■ Given records ■
####
theorem transmitFrame_reports (bytes : List Byte) (s : State) : Reports s (transmitFrame bytes s) := by
  unfold transmitFrame
  split <;> exact .of_same rfl

/-! ### The deframer -/

theorem deframe_reports {a : Answer} {s t : State} (h : deframe a s = .next t) : Reports s t := by
  rcases deframe_next a s t h with ⟨b, -, hb⟩ | ⟨-, rfl⟩ | ⟨-, rfl⟩
  · rcases deframeByte_cases hb with rfl | ⟨need, rfl⟩ | rfl | ⟨res, rfl⟩ | ⟨-, f, rfl⟩
    · exact .of_same rfl
    · exact .of_same rfl
    · exact .of_same rfl
    · exact .of_complete rfl (by decide)
    · exact applyFrame_reports f { completedFrame (storedByte b s) with pend := .none }
  · exact .of_complete rfl (.of_kind _ (by decide))
  · exact .of_complete rfl (by decide)

theorem collaboratorTurn_reports {s t : State} (h : collaboratorTurn s = .next t) : Reports s t := by
  rcases collaboratorTurn_next s t h with ⟨-, rfl⟩ | ⟨-, a, rest, -, taken⟩
  · exact .of_same rfl
  · exact deframe_reports (s := { s with rxQueue := rest }) taken

theorem queueAnswer_results (a : Answer) (s : State) : (queueAnswer a s).results = s.results := by
  rcases queueAnswer_cases a s with ⟨-, -, he⟩ | ⟨-, -, he⟩ | ⟨-, he⟩ | ⟨-, he⟩ <;> rw [he]

theorem answerArrives_reports {a : Answer} {s t : State} (h : answerArrives a s = .next t) : Reports s t :=
  (Reports.of_same (queueAnswer_results a s)).trans (collaboratorTurn_reports h)

theorem bytesArrive_reports {bytes : List Byte} {s t : State} (h : bytesArrive bytes s = .next t) : Reports s t :=
  bytesArrive_keeps (Reports s) (fun _ _ _ grown arrived => grown.trans (answerArrives_reports arrived)) bytes s t
    (.of_same rfl) h

/-! ### Instructions and steps -/

theorem exec_reports {i : Instr} {s t : State} (h : exec i s = .next t) : Reports s t := by
  cases i with
  | reset => cases h; exact .of_complete (resetBlock_results s) (by decide)
  | build fc o => exact .of_whenFree_next h (buildRequest_reports fc o s)
  | connect => exact .of_whenFree_next h (connectSession_reports s)
  | disconnect => exact execDisconnect_reports h
  | send => exact .of_whenFree_next h (sendRequest_reports s)
  | recv => exact .of_whenFree_next h (startReceive_reports s)
  | loadf => exact .of_whenFree h loadFrame_reports
  | decode => exact .of_whenFree h decodeResponseFrame_reports
  | valuesInt16 | valuesUint16 | valuesInt32 | valuesUint32 | valuesFloat32 | valuesInt64 | valuesUint64 | valuesFloat64 =>
    exact .of_whenFree h deliverValues_reports
  | valueInt16 | valueUint16 | valueInt32 | valueUint32 | valueFloat32 | valueInt64 | valueUint64 | valueFloat64 =>
    exact .of_whenFree h deliverValue_reports
  | readc o | readh o => exact .of_whenFree_next h (startRead_reports _ o s)
  | frameReqReadCoils | frameReqReadHoldingRegisters => cases h; exact transmitFrame_reports _ s
  | frameRsp => exact bytesArrive_reports h
  | answerNone => cases h; exact .of_same rfl
  | answerByte | answerClosed | answerFault => exact answerArrives_reports h
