/-! ## The device -/

structure Dev where
  per : Period := {}
  cmp : Vector Comparator 8 := Vector.replicate 8 {}
  lex : Lex := {}
  /-- Pending copies of RWP registers written in this Period, by privileged offset, in canonical form (R11, R374). -/
  rwp : List (Nat × Word) := []
  ctx : Vector Ctx 16 := Vector.replicate 16 {}
  zeroing : List Zeroing := []
  /-- Commands that have not ended, in order of their ids. -/
  cmds : List Cmd := []
  tensors : List Tensor := []
  attns : List Attn := []
  /-- Tiles that have been expanded and whose final attempt has not committed. -/
  tiles : List Tile := []
  arr : Vector Arr 208 := Vector.replicate 208 {}
  mc : Vector Mcast 8 := Vector.replicate 8 {}
  inject : Option Inject := none
  injectDetected : BitVec 16 := 0
  mem : Mem := {}
  ind : Ind := {}
  flt : Flt := {}
  port : Vector Port 18 := Vector.replicate 18 {}
  cjn : Cjn := {}
  grp : Grp := {}
  cod : Cod := {}
  rcl : Rcl := {}
  net : Net := {}
  life : Life := {}
  dump : Dump := {}
  sec : Sec := {}
  pwr : Pwr := {}
  /-- The device event ring (R369). -/
  ring : EvRing := {}
  seqs : Seqs := {}
  /-- Id of the next command and uid of the next tile (the model's own numbering). -/
  nextId : Nat := 1
  nextUid : Nat := 1
  /-- Free values drawn so far (the model's own counter). -/
  freeCount : Nat := 0
  /-- Captures by TAKE and by each context's snapshot register (Table 15-19). -/
  takes : BitVec 16 := 0
  ctxTakes : Vector (BitVec 16) 16 := Vector.replicate 16 0
  /-- Sent out by the last command, oldest first. -/
  out : List Output := []
deriving DecidableEq, Repr

/-- The block: the device, the copies that TAKE and the context snapshots hold, and the commands that wait. -/
structure State where
  dev : Dev := {}
  /-- The privileged capture (R376). -/
  snap : Option Dev := none
  /-- The capture of each context window (R377). -/
  ctxSnap : Vector (Option Dev) 16 := Vector.replicate 16 none
  /-- The commands that wait, first in, first out. -/
  pending : List Instr := []
deriving DecidableEq, Repr

/-- The device right after reset: every register at the reset value of its table, and the other state at the values that
INVENTORY.md and the assumption log name (entries 1 to 4, 12 and 20). The rails are up and RST_N is still low (R435): the boot
starts when it rises. -/
def Dev.reset : Dev := { pwr := { inReset := true } }

/-- The block right after reset (R435): nothing captured, no command waiting. -/
def State.reset : State := { dev := Dev.reset }

end Sys2Proof.Machine
end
####
Every line above in which the word "device" occurs needs to be copied.

/-! ## The device -/
  /-- The device event ring (R369). -/
/-- The block: the device, the copies that TAKE and the context snapshots hold, and the commands that wait. -/
/-- The device right after reset: every register at the reset value of its table, and the other state at the values that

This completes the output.